Immunocytochemistry. HTM cells were cultured on coverslips in 24-well plates. After the indicated treatment was completed, cells were fixed and permeabilized by 4% paraformaldehyde with 0.5% Triton X-100 (Thermo Fisher Scientific) at 4°C for 30 minutes and then blocked in 10% goat serum at 4°C for 1 hour. Subsequently, the cells were incubated in primary antibodies at 4°C overnight, including rabbit polyclonal anti-SIPA1L1 antibody (1:200; Proteintech), rabbit polyclonal anti-FN antibody (1:200; Abcam), rabbit polyclonal anti-LN antibody (1:200; Abcam), rabbit polyclonal anti–COL-IV antibody (1:200; Abcam), or rabbit polyclonal anti–actin α1 antibody for G-actin expression levels (1:200; Affinity). After washing in PBS 3 times, the Alexa Fluor 488–conjugated or Alexa Fluor 594–conjugated anti-rabbit antibody as the secondary antibody (1:1000; Invitrogen) was used to incubate the HTM cells at room temperature protected from light for 1 hour. Afterward, the slides were stained with Hoechst 33258 (1:5000; Yeason) at 4°C for 15 minutes and/or incubated in phalloidin (1:1000; Yeason) at room temperature for 30 minutes. Finally, the fluorescence images were obtained under a fluorescence microscope (Nikon).

Statistics. Data are expressed as mean ± standard error of the mean (SEM). Data were analyzed by unpaired, 2-tailed Student’s t test for comparisons between 2 groups and 1-way analysis of variance (ANOVA) followed by Tukey’s test for comparisons among 3 or more groups. A P value of less than 0.05 was considered to be statistically significant. In all experiments, n was 3 or greater.

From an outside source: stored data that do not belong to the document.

/-- Without a FIT the doors and the board but for its limits are as the DOOR table's part leaves them. -/
theorem unfit (h : s.Finished t) (hf : s.tables.waiting.fit = false) :
    t.doors = s.doored.doors ∧ t.board = { s.doored.board with limits := t.board.limits }
      ∧ t.steering = s.preFit.steering := by
  have post : s.postFit = s.preFit := by rw [State.postFit, hf]; rfl
  have frame := h.frame
  rw [post, s.preFit_eq] at frame
  have doors : t.doors = s.doored.doors := by rw [frame]
  have board : t.board = { s.doored.board with limits := t.board.limits } := by
    generalize t.board.limits = l at frame
    generalize t.levels.corners = cs at frame
    rw [frame]
  have steering : t.steering = s.preFit.steering := by
    rw [frame, s.preFit_eq]
  exact ⟨doors, board, steering⟩

theorem limitsLeft (h : s.Finished t) (hf : s.tables.waiting.fit = false) : s.LimitsLeft t := by
  have post : s.postFit = s.preFit := by rw [State.postFit, hf]; rfl
  refine State.limitsLeft_of h.tables fun k => ?_
  rw [hf, if_neg (by simp)]
  by_cases hk : k = .levelSlow ∧ s.tables.waiting.corner = true
  · obtain ⟨rfl, hc⟩ := hk
    rw [State.appliedLimits, PerKind.get_ofFn, if_pos ⟨rfl, hc⟩]
    exact h.slow hc
  · have kept : t.board.limits.get k = s.postFit.board.limits.get k := by
      by_cases hc : s.tables.waiting.corner = true
      · exact h.limits k fun e => hk ⟨e, hc⟩
      · rw [h.still (by simpa using hc)]
    rw [kept, post, s.preFit_eq]

/-- An unfitted door is ABSENT whatever loss notices come after it (R165). -/
theorem unfitted (h : s.Finished t) (hd : s.tables.waiting.door = true) (d : Door) (hn : t.fitted d = false) :
    t.door d = .reset .absent ∧ t.board.haltSet.has (.door d) = false ∧ t.board.driveInhibit.has (.door d) = false := by
  have left := State.preFit_doors hd
  have fitted : s.preFit.fitted d = false := by
    have same : s.preFit.tables = t.tables := by rw [h.tables, s.preFit_eq]
    rw [State.fitted_congr same, hn]
  obtain ⟨record, halt, inhibit⟩ := left.unfitted d fitted
  obtain ⟨record', halt', inhibit'⟩ := h.quieted.absent d (by rw [record])
  exact ⟨record'.trans record, halt'.trans halt, inhibit'.trans inhibit⟩

/-- No event is latched, but for doors that the DOOR table makes ABSENT or new (R165). -/
theorem quiet (h : s.Finished t) : t.doors.faults = { s.doors.faults with egressDrop := t.doors.faults.egressDrop } ∧ ∀ d,
    (s.tables.waiting.door = true → t.fitted d = true ∧ (s.door d).state ≠ .absent) →
      (t.door d).latch = (s.door d).latch := by
  have faults : s.preFit.doors.faults = s.doors.faults := by
    have same : s.preFit.doors = s.doored.doors := by rw [s.preFit_eq]
    rw [same, s.doored_frame.1]
  refine ⟨by rw [h.quieted.faults, faults], fun d hd => ?_⟩
  rw [h.quieted.latch]
  cases hw : s.tables.waiting.door with
  | false =>
    rw [State.door, s.preFit_eq, State.doored_of_unasked hw]
    rfl
  | true =>
    obtain ⟨fitted, present⟩ := hd hw
    have left := State.preFit_doors hw
    have same : s.preFit.tables = t.tables := by rw [h.tables, s.preFit_eq]
    rw [(left.stillFitted d (by rw [State.fitted_congr same, fitted]) present).1]

/-- A newly fitted door latches the halt (R43, R45). -/
theorem latched (h : s.Finished t) (hs : s.InterlocksSound) (hd : s.tables.waiting.door = true) {d : Door}
    (hf : t.fitted d = true) (ha : (s.door d).state = .absent) : t.board.haltLatch = true := by
  have fitted : s.withApplied.fitted d = true := by
    rw [State.fitted_congr (s := t) (t := s.withApplied) h.tables.symm, hf]
  have latch : s.doored.board.haltLatch = true :=
    (State.doored_reached hd).posted hs.latched d (PerDoor.mem_all d) fitted ha
  refine h.quieted.raised ?_
  rw [s.preFit_eq]
  exact latch

/-- The track queue and the axles' modes (R65, R66). -/
theorem rearModes (h : s.Finished t) :
    (s.tables.active.trackChanged t.tables.active → t.track = { s.track with marks := [] }
        ∧ ∀ r, (t.steering.rear.get r).mode =
          if (s.steering.rear.get r).mode = .follow then .centre else (s.steering.rear.get r).mode)
      ∧ (¬s.tables.active.trackChanged t.tables.active → t.track = s.track
        ∧ ∀ r, (t.steering.rear.get r).mode = (s.steering.rear.get r).mode) := by
  have moved : s.withApplied.movesTrack s.tables.active s.tables.waiting = true
      ↔ s.tables.active.trackChanged t.tables.active := by
    rw [h.tables]
    exact s.movesTrack_iff
  rw [← moved, h.track, h.rear, s.preFit_eq]
  refine ⟨fun hm => ⟨by rw [if_pos hm], fun r => ?_⟩, fun hm => ⟨by rw [if_neg hm], fun r => ?_⟩⟩
  · simp only [PerRear.get_ofFn, hm, true_and]
  · simp only [PerRear.get_ofFn]
    rw [if_neg fun h => hm h.1]

theorem angles (h : s.Finished t) (hm : ∃ n, s.tables.waiting.get n = true ∧ n.isMotion = true) (r : Rear) :
    (t.steering.rear.get r).lastAngle = 0 := by
  rw [h.rear, s.preFit_eq]
  simp only [PerRear.get_ofFn, (holdsMotion_iff _).mpr hm, if_true]

/-- Without a motion table the steering unit stands (R65, R68). -/
theorem withoutMotion (h : s.Finished t) (hm : ∀ n, s.tables.waiting.get n = true → n.isMotion = false) :
    t.steering = s.steering := by
  have unheld : ∀ n : TableName, n.isMotion = true → s.tables.waiting.get n = false := fun n hn => by
    by_contra hw
    rw [hm n (by simpa using hw)] at hn
    cases hn
  have still : holdsMotion s.tables.waiting = false := by
    rw [← Bool.not_eq_true, holdsMotion_iff]
    rintro ⟨n, hw, hn⟩
    rw [hm n hw] at hn
    cases hn
  have unmoved : s.withApplied.movesTrack s.tables.active s.tables.waiting = false := by
    have hc : s.tables.waiting.constants = false := unheld .constants rfl
    have ha : s.tables.waiting.axle = false := unheld .axle rfl
    rw [State.movesTrack, hc, ha]
    rfl
  rw [(h.unfit (unheld .fit rfl)).2.2, s.preFit_eq, still, unmoved]
  simp only [Bool.false_eq_true, false_and, if_false]
  rfl

/-- Everything that an application does at the blocks (R181). -/
theorem applicationLeft (h : s.Finished t) (hv : s.markVerdict = .apply) (ht : t = s.storeMark.1) :
    s.ApplicationLeft t where
  corners hc := ⟨h.slow hc, h.corner_eq hc⟩
  fitCorners hf hc c := by
    rw [h.still hc, s.postFit_left.corner, s.preFit_corner, if_pos hf, hc]
    rfl
  losses := h.losses hv ht
  quiet := h.quiet
  doors hd hf := by
    obtain ⟨doors, board, -⟩ := h.unfit hf
    exact State.doored_left hd h.tables doors (by rw [board]) (by rw [board])
  unfitted := h.unfitted
  latched hs hd hn := by
    obtain ⟨d, hf, ha⟩ := hn
    exact h.latched hs hd hf ha
  emptied := h.rearModes.1
  kept := h.rearModes.2
  angles := h.angles
  limits := h.limitsLeft
  ride := h.ride
  withoutCorner hf hc := by
    have post : s.postFit = s.preFit := by rw [State.postFit, hf]; rfl
    rw [h.still hc, post, s.preFit_eq, hc]
    rfl
  withoutDoor hf hd := by
    obtain ⟨doors, board, -⟩ := h.unfit hf
    rw [State.doored_of_unasked hd] at doors board
    exact ⟨doors, board⟩
  withoutMotion := h.withoutMotion
  frame hf := by
    obtain ⟨doors, board⟩ := s.doored_frame
    have post : s.postFit = s.preFit := by rw [State.postFit, hf]; rfl
    have rest := h.frame
    rw [post, s.preFit_eq, doors, board] at rest
    rw [rest]

end State.Finished

end Sys2Proof.Machine
end

section
/-! What the blocks' own actions at a mark leave of an application of the FIT before them (R24, R30, R83, R128, R165, R166). -/

namespace Sys2Proof.Machine

/-! ## Corner records at changes of target -/

/-- A corner record after changes of its target alone: an empty ring stays empty, and a corner in FAULT with nothing kept stays
so (R127, R128). -/
structure CornerRecord.Follows (r r' : CornerRecord) : Prop where
  ring : r.ring = [] → r'.ring = []
  inBand : r.inBand = false → r'.inBand = false
  lost : r = { r with ring := [], average := none, inBand := false, slow := false, activeSince := none, mode := .fault } →
    r' = { r' with ring := [], average := none, inBand := false, slow := false, activeSince := none, mode := .fault }
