-- ==== Sys2Proof/Machine/Fetch.lean ====
section
/-! DEFINITION. The fetch and decode of a cycle (spec 40_control.md R100-R102), the cycle around a meaning, and the placing of one opcode where
the next fetch reads it. -/

namespace Sys2Proof.Machine

/-- The instruction at pc, or the fault the cycle raises before it performs one: the fetch's bounds check comes
first, then the decode (60_exceptions.md R207). `fxExt` is the parameter FX_EXT. -/
def fetchDecodeWith (fxExt : Bool) (s : State) : Except FaultCause Instr :=
  match memReadPair s.mem s.pc.toNat with
  | .error c => .error c
  | .ok op =>
    match decodeOp fxExt op with
    | .ok i => .ok i
    | .error _ => .error (.illegalInstruction op)

/-- Fetch and decode in the block as the spec builds it. -/
def fetchDecode (s : State) : Except FaultCause Instr := fetchDecodeWith Config.fxExt s

/-- One `execute` call, with FX_EXT and the meaning of instructions given: refused while a fault is recorded
(60_exceptions.md R211), else fetch, decode and perform (R100). -/
def cycle (fxExt : Bool) (perform : Instr → State → Outcome) (s : State) : Outcome :=
  match s.fault with
  | some r => .fault (.faulted r)
  | none =>
    match fetchDecodeWith fxExt s with
    | .error c => s.raise c
    | .ok i => perform i s

/-- The state with opcode `op` at pc and no fault recorded, so that the next cycle fetches and performs it. Where pc
is no address an opcode can be fetched from, it is set to START_ADDR first (log entry 14). -/
def placeOpcode (s : State) (op : Word) : State :=
  let a : Word := if s.pc.toNat + 2 ≤ Config.memSize then s.pc else Config.startAddr
  { s with pc := a, mem := s.mem.writeList a.toNat (opBytes op), fault := none }

end Sys2Proof.Machine
end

Study approval. All experiments were performed in Shanghai Key Laboratory of Orbital Diseases and Ocular Oncology. The study complied with the Declaration of Helsinki. The TM and aqueous humor samples from patients were obtained from the Ninth People’s Hospital, Shanghai Jiao Tong University School of Medicine following approval by the institutional research ethics board (No. SH9H-2019-TK204-1).

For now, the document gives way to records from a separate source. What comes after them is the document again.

/-- Settles O41: a fault leaves every item but the record, and of an effect each item is known. -/
theorem whoWritesWhat : Obligations.WhoWritesWhat := by
  intro i s t hexec
  obtain ⟨c, rfl⟩ | rfl := exec_next_cases hexec
  · refine ⟨rfl, rfl, absurd rfl, Or.rec (absurd rfl) (absurd rfl), absurd rfl, absurd rfl, absurd rfl, absurd rfl,
      absurd rfl, absurd rfl, absurd rfl, fun _ => nofun⟩
  · exact ⟨s.effect_key i, s.effect_run i, s.effect_I i, s.effect_stack i, s.effect_DT i, s.effect_ST i,
      s.effect_latch i, s.effect_pix i, s.effect_mem i, s.effect_draws i, s.effect_warnings i, fun h _ => s.effect_pc i h⟩

/-- Settles O42: a fault writes no register, and an effect writes VF only under the instructions named. -/
theorem onlyFlagWritersChangeVf : Obligations.OnlyFlagWritersChangeVf := by
  intro i s t hexec hvf
  obtain ⟨c, rfl⟩ | rfl := exec_next_cases hexec
  · exact absurd rfl hvf
  · exact s.effect_reg_vF i hvf

end Sys2Proof.Machine
end

section
/-! SUPPORT. What no cycle reads (10_state.md R25, R27, 60_exceptions.md R228, R235): the sound timer, the run state, the
warnings, and the stale entries of the stack. Two-run statements, for equal draws (log entry 2): the obligations O43 and
O44. -/

namespace Sys2Proof.Machine

/-! The sound timer, the run state and the warnings. -/

/-- `s` with any other sound timer, run state and warnings. -/
def State.withUnread (s : State) (v : Byte) (b : RunState) (w : List Word) : State :=
  { s with ST := v, run := b, warnings := w }

/-- `t'` is `t` but for the sound timer, the warnings and the run state, which is `b`. -/
def State.MatchesUnread (t t' : State) (b : RunState) : Prop := ∃ v w, t' = t.withUnread v b w

section
variable (s : State) (v : Byte) (b : RunState) (w : List Word) (i : Instr)

theorem instrFault_withUnread : instrFault i (s.withUnread v b w) = instrFault i s := by cases i <;> rfl

theorem State.effect_withUnread : (s.effect i).MatchesUnread ((s.withUnread v b w).effect i) b := by
  cases i
  case ldSTVx x => exact ⟨s.reg x, w, rfl⟩
  case sys nnn => exact ⟨v, w ++ [encode (.sys nnn)], rfl⟩
  all_goals exact ⟨v, w, rfl⟩

theorem State.ending_withUnread : (s.ending i).MatchesUnread ((s.withUnread v b w).ending i) b := by
  cases h : instrFault i s with
  | none =>
    rw [s.ending_of_passed h, State.ending_of_passed _ ((instrFault_withUnread s v b w i).trans h)]
    exact s.effect_withUnread v b w i
  | some c =>
    rw [s.ending_of_fault h, State.ending_of_fault _ ((instrFault_withUnread s v b w i).trans h)]
    exact ⟨v, w, rfl⟩

theorem State.stepped_withUnread : s.stepped.MatchesUnread (s.withUnread v b w).stepped b := by
  have hfetch : fetchDecode (s.withUnread v b w) = fetchDecode s := rfl
  unfold State.stepped
  rw [hfetch]
  cases fetchDecode s with
  | error c => exact ⟨v, w, rfl⟩
  | ok i => exact s.ending_withUnread v b w i

end

/-- Settles O43: fetch, checks and effects read none of the three. -/
theorem noInstructionReadsSoundRunOrWarnings : Obligations.NoInstructionReadsSoundRunOrWarnings := by
  intro s t v b w hstep
  obtain ⟨hs, rfl⟩ := step_eq_next_iff.mp hstep
  obtain ⟨v', w', hmatch⟩ := s.stepped_withUnread v b w
  refine ⟨_, step_eq_stepped (s := s.withUnread v b w) hs, ?_, ?_⟩
  all_goals
    rw [hmatch]
    rfl

/-! Stale stack entries. -/

/-- The entries of two stacks below number `n` are the same. -/
def AgreeBelow (n : Nat) (k k' : Vector Word 16) : Prop := ∀ j : Fin 16, j.val < n → k[j] = k'[j]

/-- `t'` is `t` but for stale entries of the stack. -/
def State.MatchesStale (t t' : State) : Prop := ∃ k, t' = { t with stack := k } ∧ AgreeBelow t.sp.val k t.stack

section
variable {s : State} {k : Vector Word 16} (hk : AgreeBelow s.sp.val k s.stack)
include hk

/-- A return reads the entry below sp, which is not stale (R104). -/
theorem State.effect_ret_withStack (hsp : s.sp ≠ 0) :
    (s.effect .ret).MatchesStale ({ s with stack := k }.effect .ret) := by
  have hpos : 0 < s.sp.val := Nat.pos_of_ne_zero (Fin.val_ne_of_ne hsp)
  have htop : k[s.sp.val - 1] = s.stack[s.sp.val - 1] := hk ⟨s.sp.val - 1, by omega⟩ (Nat.sub_lt hpos Nat.one_pos)
  refine ⟨k, ?_, fun j hj => hk j (Nat.lt_of_lt_of_le hj (Nat.sub_le _ _))⟩
  simp only [State.effect, htop]

/-- A call writes the one entry that it brings into use (R106). -/
theorem State.effect_call_withStack (nnn : BitVec 12) :
    (s.effect (.call nnn)).MatchesStale ({ s with stack := k }.effect (.call nnn)) := by
  refine ⟨k.setIfInBounds s.sp.val s.npc, rfl, fun j hj => ?_⟩
  have hlt : j.val < s.sp.val + 1 := Nat.lt_of_lt_of_le hj (by
    change (s.sp + 1).val ≤ _
    rw [Fin.val_add]
    exact Nat.mod_le _ _)
  change (k.setIfInBounds s.sp.val s.npc)[j.val] = (s.stack.setIfInBounds s.sp.val s.npc)[j.val]
  rw [Vector.getElem_setIfInBounds j.isLt, Vector.getElem_setIfInBounds j.isLt]
  split_ifs with heq
  · rfl
  · exact hk j (by omega)

theorem State.effect_withStack {i : Instr} (hpass : instrFault i s = none) :
    (s.effect i).MatchesStale ({ s with stack := k }.effect i) := by
  cases i
  case ret => exact effect_ret_withStack hk fun h => absurd (hpass.symm.trans (if_pos h)) nofun
  case call nnn => exact effect_call_withStack hk nnn
  all_goals exact ⟨k, rfl, hk⟩

theorem State.ending_withStack (i : Instr) : (s.ending i).MatchesStale ({ s with stack := k }.ending i) := by
  have hcheck : instrFault i { s with stack := k } = instrFault i s := by cases i <;> rfl
  cases h : instrFault i s with
  | none =>
    rw [s.ending_of_passed h, State.ending_of_passed _ (hcheck.trans h)]
    exact effect_withStack hk h
  | some c =>
    rw [s.ending_of_fault h, State.ending_of_fault _ (hcheck.trans h)]
    exact ⟨k, rfl, hk⟩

Data availability. Label-free quantitative proteomics data have been deposited in UniProt (https://www.uniprot.org/; Uniprot_HomoSapiens_20386_20180905). All raw data values used in the graphs are available in the Supporting Data Values file. Upon reasonable request, the lead corresponding author will provide access to the data that underpin the study’s conclusions.